Uma experiência que vem sendo realizada nas UIPs (Unidade de Internação Provisória) nas unidades da Febem – cujos eixos do projeto são ética, cidadania e identidade – demonstra resultados expressivos. Segundo Elisabeth Barolli, representante do Centro de Estudos e Pesquisas em Educação, Cultura e Ação Comunitária (Cenpec) responsável pelo projeto, “Muitos dos resultados mostram que houve apropriação, por parte dos adolescentes, de noções, procedimentos e valores que sustentam a proposta curricular. Como explicar essas apropriações, levando em conta o curto intervalo de tempo a que ela se propõe a intervir?” Detalhe: esse projeto é realizado enquanto os adolescentes aguardam decisão do Poder Judiciário, ou seja, 45 dias, isso mesmo, apenas 45 dias! Por que não investem nesse projeto e ampliam seu tempo de duração? Por quê?

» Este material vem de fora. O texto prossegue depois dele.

-- ==== Sys2Proof/Machine/Slicer.lean ====
section
/-!
DEFINITION. Operations of the sync slicer: the threshold from rest and tip (R3), locking (R5), tracking (R7), entering ACQUIRING
(R4).
-/

namespace Sys2Proof.Machine

/-- The absolute difference of two numbers. -/
def absDiff (a b : Nat) : Nat :=
  if a ≤ b then b - a else a - b

/-- The swing used: the swing held within the limits (R3, steps 1 to 4). -/
def swingUsed (smin smax swing : Nat) : Nat :=
  if swing < smin then smin else if smax < swing then smax else swing

/-- The threshold: B less or plus half the swing used, held within 0 to 255 (R3, steps 5 and 6). -/
def thresholdOf (polarity : Polarity) (rest used : Nat) : Nat :=
  match polarity with
  | .negative => min 255 (rest - half used)
  | .positive => min 255 (rest + half used)

/-- Deriving the threshold, with its latched faults (R3). -/
def Slicer.deriveThreshold (sl : Slicer) (q : Quantities) : Slicer :=
  let swing := absDiff sl.tip sl.rest
  { sl with
    threshold := thresholdOf sl.polarity sl.rest (swingUsed q.smin q.smax swing)
    lowSwing := sl.lowSwing || decide (swing < q.smin)
    highSwing := sl.highSwing || (!decide (swing < q.smin) && decide (q.smax < swing)) }

/-- The samples of the minority level; equal counts fail the window in any case (R4). -/
def AcqTotals.minority (t : AcqTotals) : Nat :=
  min t.lowCount t.highCount

/-- Whether the window succeeds: the minority level holds at least 100 and at most 4,999 samples (R4). -/
def AcqTotals.succeeds (t : AcqTotals) : Bool :=
  decide (100 ≤ t.minority) && decide (t.minority ≤ 4999)

/-- The window's counts and sums, cleared (R4). -/
def AcqTotals.cleared : AcqTotals :=
  { lowCount := 0, lowSum := 0, highCount := 0, highSum := 0 }

/-- The polarity, tip and rest levels that a successful window seeds, with the threshold derived from them (R5). -/
def Slicer.seed (sl : Slicer) (q : Quantities) : Slicer :=
  let lowMean := sl.acq.lowSum / sl.acq.lowCount
  let highMean := sl.acq.highSum / sl.acq.highCount
  let seeded :=
    if sl.acq.lowCount < sl.acq.highCount then
      { sl with polarity := .negative, tip := lowMean, rest := highMean }
    else
      { sl with polarity := .positive, tip := highMean, rest := lowMean }
  seeded.deriveThreshold q

/-- A tracked level moves toward a sample by one eighth of the difference, truncated toward zero (R7). -/
def trackEighth (level : Nat) (sample : Code) : Nat :=
  ((level : Int) + ((sample.val : Int) - (level : Int)).tdiv 8).toNat

/-- A complete pair moves T toward p and B toward r, and the threshold is derived anew (R7). -/
def Slicer.track (sl : Slicer) (q : Quantities) (p r : Code) : Slicer :=
  { sl with tip := trackEighth sl.tip p, rest := trackEighth sl.rest r, pair := none }.deriveThreshold q

/-- How long an acquisition window lasts: 20,000 samples, one every 48 ticks (R4). -/
def acquisitionWindow : Nat := 20000 * 48

/-- How long the stall timer and the lock expiry run: 40 ms, 1,920,000 ticks (R14, R15). -/
def stallTime : Nat := 1920000

/-- Entering ACQUIRING opens a window with counts and sums cleared; the open pair is dropped and no edge reaches the classifier
(R4, R2). The logic sync is held at rest meanwhile (assumption log 7). -/
def State.enterAcquiring (s : State) : State :=
  { s with
    ssl := { s.ssl with
      mode := .acquiring, acq := AcqTotals.cleared, windowEnd := s.after acquisitionWindow, pair := none, logicSync := .rest }
    pcl := { s.pcl with lockExpiry := none } }

/-- A failed window is followed at once by a fresh one, with all counts and sums cleared (R4). -/
def State.freshWindow (s : State) : State :=
  { s with ssl := { s.ssl with acq := AcqTotals.cleared, windowEnd := s.after acquisitionWindow } }

/-- The slicer locks after a successful window: polarity, levels and threshold are seeded, the classifier stays QUIET and the lock
expiry runs (R5, R15). A sync-active interval at the moment of lock is not credited: the logic sync already stands active. -/
def State.lockFromWindow (s : State) (level : Code) : State :=
  let seeded := { s.ssl.seed s.quantities with mode := SlicerState.locked, windowEnd := none, pair := none }
  { s with
    ssl := { seeded with logicSync := seeded.compare level }
    pcl := { s.pcl with lockExpiry := s.after stallTime } }

/-- FIXED mode: LOCKED with the configured threshold and polarity (R1, R9). That the logic sync stays at rest, so that a sync-active
interval already in progress is credited with a leading edge, is the model's choice (assumption log 41). -/
def State.lockFixed (s : State) : State :=
  { s with
    ssl := { s.ssl with
      mode := .locked, threshold := s.quantities.fixedThreshold, polarity := s.quantities.fixedPolarity } }

/-- The slicer takes LOAD END (R1, R181). -/
def State.slicerLoadEnd (s : State) : State :=
  match s.quantities.mode with
  | .adaptive => s.enterAcquiring
  | .fixed => s.lockFixed

end Sys2Proof.Machine
end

Sempre foi muito mais fácil, esconder debaixo do tapete a sujeira, colocar os pobres lá na periferia, bem longe. Construir presídios e amontoá-los lá. Só que o tapete está enchendo. Você ficou sabendo o que aconteceu no presídio Urso Branco em Roraima ou na Casa de detenção de Benfica (ironia do nome) no Rio de Janeiro? É aquele tipo de gente que a sociedade está criando.

Pesquisa feita pelo IPEA mostra a razão entre a renda dos 20 por cento mais ricos e a dos 20 por cento mais pobres, ou seja, quanto uma pessoa rica ganha mais que uma pessoa pobre em diversos países do mundo (Platão dizia que essa relação deveria ser 4). Segundo a pesquisa, na Holanda, um rico ganha 5,5 vezes mais que um pobre; nos EUA, 10 vezes mais; no Uruguai, 10 vezes mais, isso mesmo, no Uruguai. Já no Brasil... 30 vezes mais! Sabe, começo a entender o que os Racionais cantam.